I’M THE ONLY ONE WHO SEES Tabby now. I mean, me and my parents. She’s here, but she’s not here. There are news vans camped outside. I wonder about the people inside them, if they have anything better to do. Tabby stands at the window and watches them.
“They’re making this my fault,” she says tonight, when we’re watching Tabby’s beloved Housewives in our pajamas. “They were always going to make it my fault. I have too many demons.”
“Everyone has a past,” I say. “They can’t hold it against you.”
She runs a finger over her eyebrow. “Not only can they hold it against me, but they’ll make it into a weapon and impale me with it.”
I don’t laugh, until she does, and she feels like regular Tabby again, not the girl I see online. Not the Blue-Eyed Boyfriend Killer, the face that launched a thousand comments. She’s makeup-free, hair in a neat bun, and she doesn’t look capable of hurting anyone.

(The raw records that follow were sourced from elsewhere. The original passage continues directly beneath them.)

/-- An element with extra bits is written as its symbol and those bits. -/
theorem extraInstr_written {c : Codes} {ph : Phase} {sym v : Nat} {i : Instr} (h : hasExtra c ph sym)
    (hi : extraInstr ph sym v = some i) : i.form = (ph, some sym, lsbBits (extraWidth ph sym) v) := by
  rcases h with ⟨rfl, hlo, hhi⟩ | ⟨rfl, hlt⟩ | ⟨rfl, -⟩
  · have hi : lenInstr (sym - 257) v = some i := hi
    rw [(lenInstr_written hi).2, Nat.add_sub_cancel' hlo, extraWidth]
  · have hi : distInstr sym v = some i := hi
    exact (distInstr_written hi).2
  · simp only [extraInstr, clsInstr] at hi
    split_ifs at hi with h16 h17 h18
    · cases hi; simp only [Instr.form, lsbBits_toNat_ofNat, h16]; rfl
    · cases hi; simp only [Instr.form, lsbBits_toNat_ofNat, h17]; rfl
    · cases hi; simp only [Instr.form, lsbBits_toNat_ofNat, h18]; rfl

theorem lenInstr_isSome {k : Nat} (hk : k < 29) (v : Nat) : ∃ i, lenInstr k v = some i := by
  interval_cases k
  all_goals exact ⟨_, rfl⟩

theorem distInstr_isSome {ds : Nat} (hds : ds < 30) (v : Nat) : ∃ i, distInstr ds v = some i := by
  interval_cases ds
  all_goals exact ⟨_, rfl⟩

/-- In its alphabet every symbol with extra bits has an element for each value of them. -/
theorem extraInstr_isSome {c : Codes} {ph : Phase} {sym : Nat} (h : hasExtra c ph sym) (hsym : sym < alphabet ph)
    (v : Nat) : ∃ i, extraInstr ph sym v = some i := by
  rcases h with ⟨rfl, hlo, hhi⟩ | ⟨rfl, hlt⟩ | ⟨rfl, hlo, -⟩
  · show ∃ i, lenInstr (sym - 257) v = some i
    exact lenInstr_isSome (by omega) v
  · show ∃ i, distInstr sym v = some i
    exact distInstr_isSome hlt v
  · have hsym : sym < 19 := hsym
    obtain rfl | rfl | rfl : sym = 16 ∨ sym = 17 ∨ sym = 18 := by omega
    all_goals exact ⟨_, rfl⟩

theorem extraOf_fld (r : Reader) (sym : Nat) : (r.extraOf sym).fld = [] := by
  unfold Reader.extraOf
  split <;> rfl

theorem extraOf_not_inCodeword {c : Codes} {r : Reader} {sym : Nat} (h : hasExtra c r.phase sym) :
    (r.extraOf sym).inCodeword = false := by
  rcases h with ⟨hp, -⟩ | ⟨hp, -⟩ | ⟨hp, -⟩ <;> simp [Reader.extraOf, Reader.inCodeword, hp]

section
variable {c : Codes} {r : Reader} {sym : Nat}
  (hfound : findSymbol (c.forPhase r.phase) r.curLen r.curCode = some sym)
include hfound

/-- In DYN_LENS the symbol whose extra bits are read is the one the cursor has found. -/
theorem pendingClsSymbol_of_found (hp : r.phase = .dynLens) (f : List Bool) :
    pendingClsSymbol c { r with part := .extra, fld := f } = sym := by
  rw [hp] at hfound
  have hfound : findSymbol c.cl r.curLen r.curCode = some sym := hfound
  rw [pendingClsSymbol, hfound, Option.getD_some]

theorem fieldWidth_extraOf (h : hasExtra c r.phase sym) :
    fieldWidth c (r.extraOf sym) = extraWidth r.phase sym := by
  rcases h with ⟨hp, hlo, hhi⟩ | ⟨hp, hlt⟩ | ⟨hp, -⟩
  · have hk : (BitVec.ofNat 5 (sym - 257)).toNat = sym - 257 := by rw [BitVec.toNat_ofNat]; omega
    simp only [fieldWidth, Reader.extraOf, extraWidth, hp, hk]
  · have hds : (BitVec.ofNat 5 sym).toNat = sym := by rw [BitVec.toNat_ofNat]; omega
    simp only [fieldWidth, Reader.extraOf, extraWidth, hp, hds]
  · have hpend := pendingClsSymbol_of_found hfound hp []
    rw [hp] at hpend
    simp only [fieldWidth, Reader.extraOf, extraWidth, hp, hpend]

theorem fieldInstr_extraOf (h : hasExtra c r.phase sym) (f : List Bool) :
    fieldInstr c { r.extraOf sym with fld := f } = extraInstr r.phase sym (bitsToNat f) := by
  rcases h with ⟨hp, hlo, hhi⟩ | ⟨hp, hlt⟩ | ⟨hp, -⟩
  · have hk : (BitVec.ofNat 5 (sym - 257)).toNat = sym - 257 := by rw [BitVec.toNat_ofNat]; omega
    simp only [fieldInstr, Reader.extraOf, extraInstr, hp, hk]
  · have hds : (BitVec.ofNat 5 sym).toNat = sym := by rw [BitVec.toNat_ofNat]; omega
    simp only [fieldInstr, Reader.extraOf, extraInstr, hp, hds]
  · have hpend := pendingClsSymbol_of_found hfound hp f
    rw [hp] at hpend
    simp only [fieldInstr, Reader.extraOf, extraInstr, clsInstr, hp, hpend]

end

/-! ### Everything a look can say (R206) -/

theorem lookField_cases (c : Codes) (r : Reader) :
    (r.fld.length < fieldWidth c r ∧ lookField c r = .more r) ∨
    (fieldWidth c r ≤ r.fld.length ∧
      ((∃ i, fieldInstr c r = some i ∧ lookField c r = .instr i { r with part := .start, fld := [] }) ∨
       (fieldInstr c r = none ∧ lookField c r = .invalid r))) := by
  unfold lookField
  split
  case isTrue h => exact .inl ⟨h, rfl⟩
  case isFalse h =>
    refine .inr ⟨Nat.not_lt.1 h, ?_⟩
    cases fieldInstr c r with
    | none => exact .inr ⟨rfl, rfl⟩
    | some i => exact .inl ⟨i, rfl, rfl⟩

theorem beginsCodeword_length_le {T : Code} {len : BitVec 4} {code : BitVec 15}
    (h : beginsCodeword T len code = true) : len.toNat ≤ 14 := by
  obtain ⟨w, -, hw⟩ := List.any_eq_true.1 h
  simp only [Bool.and_eq_true, decide_eq_true_eq, BitVec.lt_def] at hw
  have := w.len.isLt
  omega

/-- A look is at the root of a codeword, inside one, at the end of one, past every codeword, or in a field. -/
theorem look_cases (c : Codes) (r : Reader) :
    (r.inCodeword = true ∧ r.part = .start ∧ look c r = .more { r with part := .code, curCode := 0, curLen := 0 }) ∨
    (r.inCodeword = true ∧ r.part ≠ .start ∧ r.curLen.toNat ≤ 14 ∧ look c r = .more r) ∨
    (r.inCodeword = true ∧ r.part ≠ .start ∧
      ∃ sym, findSymbol (c.forPhase r.phase) r.curLen r.curCode = some sym ∧ look c r = resolved c r sym) ∨
    (r.inCodeword = true ∧ r.part ≠ .start ∧ look c r = .invalid r) ∨
    (r.inCodeword = false ∧ look c r = lookField c r) := by
  unfold look lookSymbol
  by_cases hi : r.inCodeword = true
  case neg => exact .inr (.inr (.inr (.inr ⟨eq_false_of_ne_true hi, if_neg hi⟩)))
  rw [if_pos hi]
  by_cases hs : r.part = .start
  · exact .inl ⟨hi, hs, if_pos hs⟩
  rw [if_neg hs]
  by_cases h0 : r.curLen = 0
  · exact .inr (.inl ⟨hi, hs, by simp [h0], if_pos h0⟩)
  rw [if_neg h0]
  cases hf : findSymbol (c.forPhase r.phase) r.curLen r.curCode with
  | some sym => exact .inr (.inr (.inl ⟨hi, hs, sym, rfl, rfl⟩))
  | none =>
    by_cases hb : beginsCodeword (c.forPhase r.phase) r.curLen r.curCode = true
    · exact .inr (.inl ⟨hi, hs, beginsCodeword_length_le hb, if_pos hb⟩)
    · exact .inr (.inr (.inr (.inl ⟨hi, hs, if_neg hb⟩)))

end Sys2Proof

/-! Family other: decoding gives back what was encoded, and nothing else (R122 to R127, R206). -/

namespace Sys2Proof

/-! ### Encoding, by the form of the element -/

/-- An element that is a symbol can stand in a stream if its symbol has a codeword, and a symbol 16 without a previous
length only with extra bits of 0, which are not written (R217). -/
theorem wellFormed_symbol {c : Codes} {i : Instr} {ph : Phase} {sym : Nat} {bits : List Bool}
    (hform : i.form = (ph, some sym, bits)) :
    i.wellFormed c = true ↔ hasCodeword (c.forPhase ph) sym = true ∧
      (ph = .dynLens → sym = 16 → c.prevValid = true ∨ bits = [false, false]) := by
  simp only [Instr.wellFormed, hform, Bool.and_eq_true, Bool.or_eq_true, beq_iff_eq, Bool.not_eq_true',
    Bool.and_eq_false_iff, beq_eq_false_iff_ne]
  tauto

theorem encode_symbol_with_bits {c : Codes} {i : Instr} {ph : Phase} {sym : Nat} {bits : List Bool}
    (hform : i.form = (ph, some sym, bits)) (h16 : ph = .dynLens → sym = 16 → c.prevValid = true) :
    encode c i = codewordBits (c.forPhase ph) sym ++ bits := by
  have hbits : (ph = .dynLens && sym = 16 && !c.prevValid) = false := by
    by_cases hp : ph = .dynLens <;> by_cases hs : sym = 16 <;> simp_all
  simp only [encode, hform, hbits]
  rfl

theorem forPhase_ok {c : Codes} (hll : c.ll.ok) (hd : c.d.ok) (hcl : c.cl.ok) {ph : Phase}
    (hi : (Reader.start ph).inCodeword = true) : (c.forPhase ph).ok := by
  cases ph
  case token => exact hll
  case distSym => exact hd
  case dynLens => exact hcl
  all_goals cases hi

/-! ### From an encoding to its decoding -/

theorem afterLook_lookField {c : Codes} {q : Reader} (hq : q.inCodeword = false) (rest : List Bool) :
    afterLook c (lookField c q) rest = decode c q rest := by
  rw [decode_eq_afterLook, look, if_neg (by simp [hq])]

theorem resolved_of_hasExtra {c : Codes} {r : Reader} {sym : Nat} (h : hasExtra c r.phase sym) :
    resolved c r sym = lookField c (r.extraOf sym) := by
  rcases h with ⟨hp, hlo, hhi⟩ | ⟨hp, hlt⟩ | ⟨hp, hlo, hprev⟩ <;> simp only [resolved, Reader.extraOf, hp]
  · rw [if_neg (by omega), if_neg (by omega), if_pos hhi]
  · rw [if_pos hlt]
  · rw [if_neg (by omega), if_neg]
    simp only [Bool.and_eq_true, decide_eq_true_eq, Bool.not_eq_true', not_and, Bool.not_eq_false]
    exact hprev

section
variable {c : Codes} {ph : Phase} {sym : Nat} (hT : (c.forPhase ph).ok)
  (hs : hasCodeword (c.forPhase ph) sym = true) (hi : (Reader.start ph).inCodeword = true)
include hT hs hi

/-- After a codeword its symbol is resolved, at the cursor that has found it. -/
theorem decode_finds_symbol (rest : List Bool) :
    ∃ r : Reader, r.phase = ph ∧ findSymbol (c.forPhase r.phase) r.curLen r.curCode = some sym ∧
      decode c (Reader.start ph) (codewordBits (c.forPhase ph) sym ++ rest) =
        afterLook c (resolved c r sym) rest := by
  obtain ⟨w, hw, hdecode⟩ := decode_codeword hT hs hi rest
  obtain ⟨w', hw', h0⟩ := hasCodeword_iff.1 hs
  obtain rfl : w' = w := Option.some.inj (hw'.symm.trans hw)
  refine ⟨_, rfl, ?_, hdecode⟩
  have hfound := findSymbol_codeword hT hw h0
  simpa [Reader.cursor, Reader.start] using hfound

“It’s about time something about this was funny.” Tabby gets up and grabs our empty popcorn bowl. “This house is like a tomb. Mom and Dad don’t even know how to act human in front of me anymore.”
She’s right. Mom and Dad are more like apparitions than people lately. Their heads are constantly down and they speak in hushed tones about everything that happened. They vacillate between ignoring Tabby and overcompensating by sucking up to her—Mom takes her Starbucks order pretty much daily, and today she came home with a new pair of fleece slippers. You’re stuck in the house, but at least you’re properly caffeinated with warm feet! Sometimes I catch Dad staring at Tabby like he has no idea who she is. I guess he hasn’t for a long time.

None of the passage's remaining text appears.